====== DATA SUPPLIED ======

-- ==== Sys2Proof/WellFormed.lean ====
section
/-!
DEFINITION. What the fields of an operation may hold. Every selector bit is free, so the one check is that a ResetSync
row names a domain that has a synchronizer: tx or rx, never base (rules R52 and R97).
-/

namespace Sys2Proof

/-- Rule R97: "Each of the domains tx and rx has its own chain". The base domain has none. -/
def ClockDomain.hasSync : ClockDomain → Bool
  | .base => false
  | .tx => true
  | .rx => true

def Instr.wellFormed : Instr → Bool
  | .rsReqHigh d => d.hasSync
  | .rsReqLow d => d.hasSync
  | .txIdleWait _ _ => true
  | .txIdleDiscard _ => true
  | .txIdleStart _ => true
  | .txSendLow _ _ _ => true
  | .txSendHighLast _ => true
  | .txSendHighNext _ => true
  | .txSendHighUnderrun _ _ => true
  | .rxIdleWait => true
  | .rxIdleCapture => true
  | .rxLoadHigh _ => true
  | .rxLoadLowNext => true
  | .rxLoadLowLast => true
  | .baseToggle => true
  | .hostWriteResetReq _ => true
  | .txResetOverride => true
  | .rxResetOverride => true

/-- The check as a decidable proposition, for statements. -/
abbrev Instr.WellFormed (i : Instr) : Prop := i.wellFormed = true

end Sys2Proof
end

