-- ==== Sys2Proof/Config.lean ====
section
/-!
DEFINITION. The parameters of rule R7 that the source leaves open, and the free values `draw_4()` and `draw_1()` of rules
R67 to R70, R81, R100 and R101. A parameter set is a value of `Params`, held in the state and written by no step, so that
claims range over every SYNC_DEPTH and both RST_ASSERT_MODEs. The free values are opaque constants applied to a counter
that the drawing domain advances: nothing in Lean can evaluate one (log entry 5).
-/

namespace Sys2Proof

/-- RST_ASSERT_MODE (rule R7; conflict C5, decision D11). -/
inductive AssertMode where
  | async
  | shift
deriving DecidableEq, Repr

/-- The implementation parameters of rule R7. -/
structure Params where
  /-- SYNC_DEPTH, written N, an integer ≥ 2 (D10). -/
  syncDepth : Nat
  /-- RST_ASSERT_MODE (D11). -/
  assertMode : AssertMode
  /-- RST_REQ_INIT (D12). -/
  rstReqInit : Bool
  /-- REF_OUT_INIT, OPEN (D17). -/
  refOutInit : Bool
  /-- RST_REQ_ADDR, OPEN (D24). -/
  rstReqAddr : Nat
deriving DecidableEq, Repr

/-- "SYNC_DEPTH (written N) | integer ≥ 2" (rule R7). -/
abbrev Params.Legal (p : Params) : Prop := 2 ≤ p.syncDepth

/-- The defaults of rule R7. DESIGN CHOICE (log entry 3): the two OPEN parameters, REF_OUT_INIT and RST_REQ_ADDR, are 0
here; unsafe, and no statement rests on either. -/
def Params.default : Params :=
  { syncDepth := 2, assertMode := .async, rstReqInit := false, refOutInit := false, rstReqAddr := 0 }

/-- The `n`-th `draw_4()` of the tx domain (rules R68 to R70 and R100): a free value, log entry 5. -/
opaque Config.txDraw4 : Nat → Nibble

/-- The `n`-th draw of the rx domain where a `draw_4()` is wanted (rule R101): a free value, log entry 5. -/
opaque Config.rxDraw4 : Nat → Nibble

/-- The `n`-th draw of the rx domain where a `draw_1()` is wanted (rules R81 and R101): a free value, log entry 5. -/
opaque Config.rxDraw1 : Nat → Bool

end Sys2Proof
end

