-- ==== Sys2Proof/Machine/Tick.lean ====
section
/-!
DEFINITION. How the rows of one tick are selected and composed (rules R11, R52, R97, R105, R116): assemble the selector words
from the registers and inputs as they stand at the start of the tick, decode each, and execute the FSM row, the override of a
reset tick, and the ResetSync row. Also how an operation is put where the next step runs it.
-/

namespace Sys2Proof.Machine

/-- Decode one selector word and execute the operation it selects (rule R52). -/
def runRow (sel : Selector) (s : State) : Result State :=
  match decode sel.fmt sel.word with
  | .ok i => exec i s
  | .error _ => .refused .reservedSelector

/-- RSTOVR of a tick whose `rst_d` was `rst`: "A value of 0 selects no override" (rule R58). -/
def runOverride (d : ClockDomain) (rst : Bool) (s : State) : Result State :=
  if rst then runRow ⟨.rstovr d, rst.toNat⟩ s else .next s

/-- The rest of a tick of domain d after its FSM row: the override if the tick is a reset tick (rules R100, R101), and the
ResetSync row for the request it sampled (rules R57, R98, R99). -/
def finishTick (d : ClockDomain) (rst req : Bool) (s : State) : Result State :=
  andThen (runOverride d rst s) (runRow ⟨.rssel d, req.toNat⟩)

/-- The selector word of a tx tick with these inputs (rule R55). -/
def State.txSel (s : State) (i : SinkIn) : Selector := ⟨.txsel, (selTx s.tx.state i.valid i.sof i.eof).toNat⟩

/-- The selector word of an rx tick with these inputs (rule R56). -/
def State.rxSel (s : State) (i : RxIn) : Selector := ⟨.rxsel, (selRx s.rx.state i.dv).toNat⟩

/-- One tx tick (rule R116: "one TX row + RS row (+ TX.RESET_OVERRIDE) per `clk_tx` edge"). -/
def tickTx (i : SinkIn) (s : State) : Result State :=
  andThen (runRow (s.txSel i) (s.withSink i)) (finishTick .tx (s.resetTick .tx) s.rstReq)

/-- One rx tick (rule R116). -/
def tickRx (i : RxIn) (s : State) : Result State :=
  andThen (runRow (s.rxSel i) (s.withPins i)) (finishTick .rx (s.resetTick .rx) s.rstReq)

/-- The rx inputs of a lock-step line; `loop` takes the tx pins "as they stand at the start of the tick" (D23, rule R65). -/
def RxFeed.inputs (r : RxFeed) (s : State) : RxIn :=
  match r with
  | .pins i => i
  | .loop ready => { dv := s.txEn, data := s.txData, ready := ready }

/-- One stimulus line (rule R65). A lock-step line "steps tx and then rx in the same tick" (D23). -/
def runLine (l : Line) (s : State) : Result State :=
  match l with
  | .tx i => tickTx i s
  | .rx i => tickRx i s
  | .base => runRow ⟨.base, 0⟩ s
  | .host v => runRow ⟨.hostw, v.toNat⟩ s
  | .both i r => andThen (tickTx i s) (tickRx (r.inputs s))

/-- One step of the machine: the next stimulus line. With no line left no clock has an edge and no host writes, so every
register keeps its value (rule R118; log entry 2). -/
def advance (s : State) : Result State :=
  match s.stim with
  | [] => .next s
  | l :: rest => runLine l (s.setStim rest)

/-- A stimulus line in front of the others. -/
def State.push (s : State) (l : Line) : State := s.setStim (l :: s.stim)

/-- `tx.state` set to `q`, and a tx line with these flags and `sink_data` 0 in front. -/
def State.placeTx (s : State) (q : TxFsm) (v f e : Bool) : State :=
  (s.setTx { s.tx with state := q }).push (.tx { valid := v, data := 0, sof := f, eof := e })

/-- `rx.state` set to `q`, and an rx line with this `rx_dv`, `rx_data` 0 and a ready consumer in front. -/
def State.placeRx (s : State) (q : RxFsm) (d : Bool) : State :=
  (s.setRx { s.rx with state := q }).push (.rx { dv := d, data := 0, ready := true })

/-- An idle tick of a synchronizer's domain in front. -/
def State.pushTick (s : State) (d : ClockDomain) : State :=
  match d with
  | .base => s.push .base
  | .tx => s.push (.tx {})
  | .rx => s.push (.rx {})

/-- All that it takes for the very next step to run the operation (log entry 10): the selector's state code in the FSM's
register, its input bits on the line that runs next, the sampled request in `rst_req`, the domain reset in the chain. -/
def State.place (s : State) (i : Instr) : State :=
  match i with
  | .txIdleWait f e => s.placeTx .idle false f e
  | .txIdleDiscard e => s.placeTx .idle true false e
  | .txIdleStart e => s.placeTx .idle true true e
  | .txSendLow v f e => s.placeTx .sendLow v f e
  | .txSendHighLast f => s.placeTx .sendHigh true f true
  | .txSendHighNext f => s.placeTx .sendHigh true f false
  | .txSendHighUnderrun f e => s.placeTx .sendHigh false f e
  | .rxIdleWait => s.placeRx .idle false
  | .rxIdleCapture => s.placeRx .idle true
  | .rxLoadHigh d => s.placeRx .loadHigh d
  | .rxLoadLowNext => s.placeRx .loadLow true
  | .rxLoadLowLast => s.placeRx .loadLow false
  | .baseToggle => s.push .base
  | .hostWriteResetReq v => s.push (.host v)
  | .rsReqHigh d => (s.setRstReq true).pushTick d
  | .rsReqLow d => (s.setRstReq false).pushTick d
  | .txResetOverride => (s.setStages .tx (presetAll s.tx.sync)).push (.tx {})
  | .rxResetOverride => (s.setStages .rx (presetAll s.rx.sync)).push (.rx {})

end Sys2Proof.Machine
end

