/-- In each state two different inputs that agree on all the state reads. -/
theorem witness_InputsReadPerState :
    ((txIn .idle).tx.state = .idle ∧ (sinkOfWord 0x6A5).valid = (sinkOfWord 0x75A).valid ∧
      (sinkOfWord 0x6A5).sof = (sinkOfWord 0x75A).sof ∧ sinkOfWord 0x6A5 ≠ sinkOfWord 0x75A) ∧
    ((txIn .sendLow).tx.state = .sendLow ∧ (sinkOfWord 0x7A5).valid = (sinkOfWord 0x4B5).valid ∧
      (sinkOfWord 0x7A5).data.extractLsb' 0 4 = (sinkOfWord 0x4B5).data.extractLsb' 0 4 ∧
      sinkOfWord 0x7A5 ≠ sinkOfWord 0x4B5) ∧
    ((txIn .sendHigh).tx.state = .sendHigh ∧ (sinkOfWord 0x5A5).valid = (sinkOfWord 0x7AB).valid ∧
      (sinkOfWord 0x5A5).eof = (sinkOfWord 0x7AB).eof ∧
      (sinkOfWord 0x5A5).data.extractLsb' 4 4 = (sinkOfWord 0x7AB).data.extractLsb' 4 4 ∧
      sinkOfWord 0x5A5 ≠ sinkOfWord 0x7AB) := ⟨by decide, by decide, by decide⟩

/-- The bounds of k: first tick, first and last nibble, last tick. -/
theorem witness_FrameOnPins :
    (txIn .idle).Released .tx ∧ (txIn .idle).tx.state = .idle ∧ ([0xA5, 0x3C] : List Byte) ≠ [] ∧
    0 ≤ 2 * ([0xA5, 0x3C] : List Byte).length + 2 ∧ (2 ≤ 2 ∧ 2 ≤ 2 * ([0xA5, 0x3C] : List Byte).length + 1) ∧
    (2 ≤ 5 ∧ 5 ≤ 2 * ([0xA5, 0x3C] : List Byte).length + 1) ∧ 4 ≤ 2 * ([0xA5, 0x3C] : List Byte).length ∧
    6 ≤ 2 * ([0xA5, 0x3C] : List Byte).length + 2 := by decide

theorem witness_FramesAreTakenInOrder :
    released.Released .tx ∧ released.tx.state = .idle ∧ released.tx.offer = none ∧
    (∀ bs ∈ ([[0xA5], [0x3C, 0x7E]] : List (List Byte)), bs ≠ []) := by decide

/-- L1-10 (a): an open frame offered for ever. -/
theorem witness_OpenFrameNeverEnds :
    (txIn .sendLow).Released .tx ∧ (txIn .sendLow).tx.state = .sendLow ∧
    ∀ n : Nat, ¬(((fun _ => sinkOfWord 0x611) (2 * n + 1)).valid = true ∧
      ((fun _ => sinkOfWord 0x611) (2 * n + 1)).eof = true) := by
  exact ⟨by decide, by decide, fun _ h => absurd (show (sinkOfWord 0x611).eof = true from h.2) (by decide)⟩

/-- `rx_dv` in the first four ticks, one pair (m = 0) and two pairs (m = 1), as in program P2. -/
theorem witness_ReceiverPresentsPairs :
    released.Released .rx ∧ released.rx.state = .idle ∧
    ((fun n : Nat => ({ dv := decide (n < 4) } : RxIn)) 0).dv = true ∧
    (∀ k, k < 0 → ((fun n : Nat => ({ dv := decide (n < 4) } : RxIn)) (2 * k + 2)).dv = true) ∧
    (∀ k, k < 1 → ((fun n : Nat => ({ dv := decide (n < 4) } : RxIn)) (2 * k + 2)).dv = true) := by decide

/-- Program P5: three valid nibbles and a gap (m = 1), with the tick after the gap valid or not. -/
theorem witness_OddRunCompletesTheByte :
    released.Released .rx ∧ released.rx.state = .idle ∧
    (∀ k, k ≤ 2 * 1 → ((fun n : Nat => ({ dv := decide (n ≠ 3) } : RxIn)) k).dv = true) ∧
    ((fun n : Nat => ({ dv := decide (n ≠ 3) } : RxIn)) (2 * 1 + 1)).dv = false ∧
    (∀ k, k ≤ 2 * 0 → ((fun n : Nat => ({ dv := decide (n < 1) } : RxIn)) k).dv = true) ∧
    ((fun n : Nat => ({ dv := decide (n < 1) } : RxIn)) (2 * 0 + 1)).dv = false := by decide

theorem witness_ReceivedFramesAreWellFormed :
    released.Released .rx ∧ released.rx.state = .idle ∧ HostQuiet (rxbytes [0xA5, 0x3C]) ∧
    (∀ l ∈ rxbytes [0xA5, 0x3C], l.consumerReady = true) := by decide

/-- RX-9. -/
theorem witness_OverrunLosesTheElement :
    (rxIn .loadLow).resetTick .rx = false ∧ (rxIn .loadLow).rx.state = .loadLow ∧ (rxOfWord 0x10).ready = false := by decide

/-- The two frames of program P3. -/
theorem witness_LoopbackReproducesFrames :
    released.Released .tx ∧ released.Released .rx ∧ released.tx.state = .idle ∧ released.tx.enQ = false ∧
    released.tx.offer = none ∧ released.rx.state = .idle ∧ released.NoRecord ∧
    (∀ bs ∈ ([[0xA5], [0x3C, 0x7E]] : List (List Byte)), bs ≠ []) := by decide

/-- Runs without a tick of each domain, the second with a host write of 1 in SHIFT mode. -/
theorem witness_StoppedClockKeepsItsDomain :
    ticksOf .base [.tx {}, .rx {}] = 0 ∧ ticksOf .tx [.rx {}, .host true] = 0 ∧ ticksOf .rx [.tx {}, .host false] = 0 ∧
    shiftReleased.par.assertMode = .shift ∧ Line.host true ∉ [.tx {}, .host false] := by decide

theorem witness_ResetTickForcesIdle : State.reset.resetTick .tx = true ∧ State.reset.resetTick .rx = true := by decide

/-- Program P1's first ticks; N = 2 ticks and one more. -/
theorem witness_PowerOnResetTicks :
    Params.default.Legal ∧ HostQuiet [.tx {}, .rx {}, .base, .tx {}, .tx {}] ∧
    ticksOf .tx [.tx {}, .rx {}, .base, .tx {}, .tx {}] = 3 ∧ 0 < ticksOf .rx [.tx {}, .rx {}, .base, .tx {}, .tx {}] := by
  decide

/-- Program P6's writes: no tick before the release in one domain, N and more ticks after it. -/
theorem witness_AsyncResetLatency :
    released.Inv ∧ released.par.assertMode = .async ∧ HostQuiet [.base, .tx {}] ∧ HostQuiet [.tx {}, .tx {}, .tx {}, .rx {}] ∧
    0 < ticksOf .tx [.base, .tx {}] ∧ 0 < ticksOf .rx [.tx {}, .tx {}, .tx {}, .rx {}] := by decide

/-- A held state in SHIFT mode: the request stands and both chains are `[1,1]`. -/
def shiftHeld : State := ((shiftReleased.setRstReq true).setStages .tx [true, true]).setStages .rx [true, true]

/-- RS-6 to RS-9: released and held domains, with ticks and without. -/
theorem witness_ShiftResetLatency :
    shiftReleased.Inv ∧ shiftHeld.Inv ∧ shiftHeld.par.assertMode = .shift ∧
    (HostQuiet [.tx {}, .rx {}] ∧ 0 < ticksOf .tx [.tx {}, .rx {}] ∧ 0 < ticksOf .rx [.tx {}, .rx {}]) ∧
    (shiftReleased.Released .tx ∧ shiftReleased.Released .rx) ∧ (shiftHeld.Held .tx ∧ shiftHeld.Held .rx) ∧
    ticksOf .tx [.base] = 0 ∧ ticksOf .rx [.base] = 0 :=
  ⟨by decide, by decide, by decide, by decide, by decide, by decide, by decide⟩

theorem witness_HeldResetStaysInIdle :
    (shiftHeld.Inv ∧ HostQuiet [.tx {}, .rx {}, .tx {}, .rx {}]) ∧ (shiftHeld.Held .tx ∧ shiftHeld.Held .rx) ∧
    2 ≤ ticksOf .tx [.tx {}, .rx {}, .tx {}, .rx {}] ∧ 2 ≤ ticksOf .rx [.tx {}, .rx {}, .tx {}, .rx {}] :=
  ⟨by decide, by decide, by decide⟩

/-- A state with every record set, and a step from it. -/
theorem witness_RecordsAreNeverCleared :
    ∃ s t, s.tx.recDiscard = true ∧ s.tx.recUnderrun = true ∧ s.tx.recUnstable = true ∧ s.rx.recOverrun = true ∧
      s.rx.recPartial = true ∧ step s = .next t := by
  exact ⟨({ released with
      tx := { released.tx with recDiscard := true, recUnderrun := true, recUnstable := true }
      rx := { released.rx with recOverrun := true, recPartial := true } } : State).push .base,
    _, rfl, rfl, rfl, rfl, rfl, rfl⟩

end Sys2Proof.Tests
end

section
/-!
What one step can do, and what a tick does to the control registers and flags it writes: the field lemmas of Laws/Tick.lean,
continued.
-/

namespace Sys2Proof.Machine

/-- A step runs the next line, and only an empty stimulus lets it change nothing (rule R116; log entry 2). -/
theorem step_cases {s t : State} (h : step s = .next t) :
    (s.stim = [] ∧ t = s) ∨ ∃ l ls, s.stim = l :: ls ∧ t = lineStep l (s.setStim ls) := by
  cases hs : s.stim with
  | nil =>
    rw [step_of_nil hs] at h
    cases h
    exact .inl ⟨rfl, rfl⟩
  | cons l ls =>
    rw [step_of_stim hs] at h
    cases h
    exact .inr ⟨l, ls, rfl, rfl⟩

/-- A lock-step line is its tx tick and then its rx tick, with the rx inputs as the line found them (rule R65, D23). -/
theorem lineStep_both (i : SinkIn) (r : RxFeed) (s : State) :
    lineStep (.both i r) s = lineStep (.rx (r.inputs s)) (lineStep (.tx i) s) := rfl

/-- The rx inputs of a lock-step line read no stimulus. -/
theorem inputs_setStim (r : RxFeed) (s : State) (ls : List Line) : r.inputs (s.setStim ls) = r.inputs s := by
  cases r <;> rfl
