section
/-! PROOFS. The Amplifier's calls (45_amplifier.md R117 to R121) and the Feedback Circuit's sequencing
(46_feedback_circuit.md R131 to R138). -/

namespace Sys2Proof.Machine

variable {W : Nat}

/-! ### The Amplifier -/

section Amplifier
variable {a : Amplifier W} {i : Nat}

theorem Amplifier.result_of_fault {r : FaultRecord W} (h : a.engine.status = .faulted)
    (hr : a.engine.fault = some r) : a.result i = .error r := by
  simp [Amplifier.result, Engine.returned_of_faulted h, hr]

theorem Amplifier.result_of_noOutput (h : a.engine.status ≠ .faulted) (hl : a.lastOut = none) :
    a.result i = .error (.noOutput i) := by
  simp [Amplifier.result, Engine.returned_of_not_faulted h, hl]

theorem Amplifier.result_of_lastOut {v : Word W} (h : a.engine.status ≠ .faulted) (hl : a.lastOut = some v) :
    a.result i = .ok v := by
  simp [Amplifier.result, Engine.returned_of_not_faulted h, hl]

end Amplifier

theorem Block.withAmp_of_some {s : Block W} {i : Nat} {a : Amplifier W} (h : s.circuit.amps[i]? = some a)
    (k : Amplifier W → Outcome) : s.withAmp i k = k a := by
  simp [Block.withAmp, h]

theorem Block.amplifierRun_of_some {s : Block W} {i : Nat} {a : Amplifier W} (h : s.circuit.amps[i]? = some a)
    (x : Word W) : s.amplifierRun i x = .next (.of { s.putAmp i (a.begin x) with activity := .amplifier i }) := by
  rw [Block.amplifierRun, Block.withAmp_of_some h, Block.mapAmp_eq_putAmp h]

theorem Block.amplifierReset_of_some {s : Block W} {i : Nat} {a : Amplifier W} (h : s.circuit.amps[i]? = some a) :
    s.amplifierReset i = .next (.of ((s.putAmp i a.reset).answer .done)) := by
  rw [Block.amplifierReset, Block.withAmp_of_some h, Block.mapAmp_eq_putAmp h]

/-- Where the loop of the amplifier that the host runs has ended, the step settles it and returns to the host. -/
theorem step_of_amplifier_return {s : Block W} {i : Nat} {a : Amplifier W} (hact : s.activity = .amplifier i)
    (ha : s.circuit.amps[i]? = some a) (hrun : a.engine.status ≠ .running) :
    step (.of s) = .next (.of ((s.putAmp i a.settle).answer (a.reply i))) := by
  have hid : s.activity.engineId = some (.ring i) := by rw [hact]; rfl
  have he : s.engine? (.ring i) = some a.engine := by simp [Block.engine?, ha]
  calc step (.of s)
      = s.returnStep := by simp [step, hid, he, hrun]
    _ = .next (.of ((s.mapAmp i fun _ => a.settle).answer (a.reply i))) := by simp [Block.returnStep, hact, ha]
    _ = .next (.of ((s.putAmp i a.settle).answer (a.reply i))) := by rw [Block.mapAmp_eq_putAmp ha]

/-- Settles O45: `begin` replaces the amplifier, and its call becomes the active one. -/
theorem amplifierRunRecordsThePendingInput : Obligations.AmplifierRunRecordsThePendingInput := by
  intro W s i a x cs hact hcalls ha a'
  rw [step_of_idle hact hcalls]
  exact Block.amplifierRun_of_some (s := { s with calls := cs, reply := none }) ha x

/-- Settles O46: the three results of an amplifier whose engine has stopped. -/
theorem amplifierRunReturns : Obligations.AmplifierRunReturns := by
  intro W s i a hact ha hrun a' back
  rw [step_of_amplifier_return hact ha hrun, Amplifier.reply]
  refine ⟨fun r hst hr => ?_, fun hst hl => ?_, fun v hst hl => ?_⟩
  · rw [Amplifier.result_of_fault hst hr]; rfl
  · rw [Amplifier.result_of_noOutput hst hl]; rfl
  · rw [Amplifier.result_of_lastOut hst hl]; rfl

/-- Settles O47: the reset amplifier takes the place of the old one. -/
theorem amplifierResetRestoresTheImage : Obligations.AmplifierResetRestoresTheImage := by
  intro W s i a cs hact hcalls ha a'
  let s' : Block W := { s with calls := cs, reply := none }
  have hidle : (s'.putAmp i a.reset).activity = .idle := hact
  have hstep : step (.of s) = s'.amplifierReset i := step_of_idle hact hcalls
  rw [hstep, Block.amplifierReset_of_some (s := s') ha, Block.answer_of_idle hidle]
  rfl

======

[EXERCISE BRIEF]:
Take the lines above from the one containing "register keeps its" to the one containing "consumer in front. -/" and retype them exactly, both ends included, with nothing added.

[RESPONSE FOR THIS EXERCISE]:
register keeps its value (rule R118; log entry 2). -/
def advance (s : State) : Result State :=
  match s.stim with
  | [] => .next s
  | l :: rest => runLine l (s.setStim rest)

/-- A stimulus line in front of the others. -/
def State.push (s : State) (l : Line) : State := s.setStim (l :: s.stim)

/-- `tx.state` set to `q`, and a tx line with these flags and `sink_data` 0 in front. -/
def State.placeTx (s : State) (q : TxFsm) (v f e : Bool) : State :=
  (s.setTx { s.tx with state := q }).push (.tx { valid := v, data := 0, sof := f, eof := e })

/-- `rx.state` set to `q`, and an rx line with this `rx_dv`, `rx_data` 0 and a ready consumer in front. -/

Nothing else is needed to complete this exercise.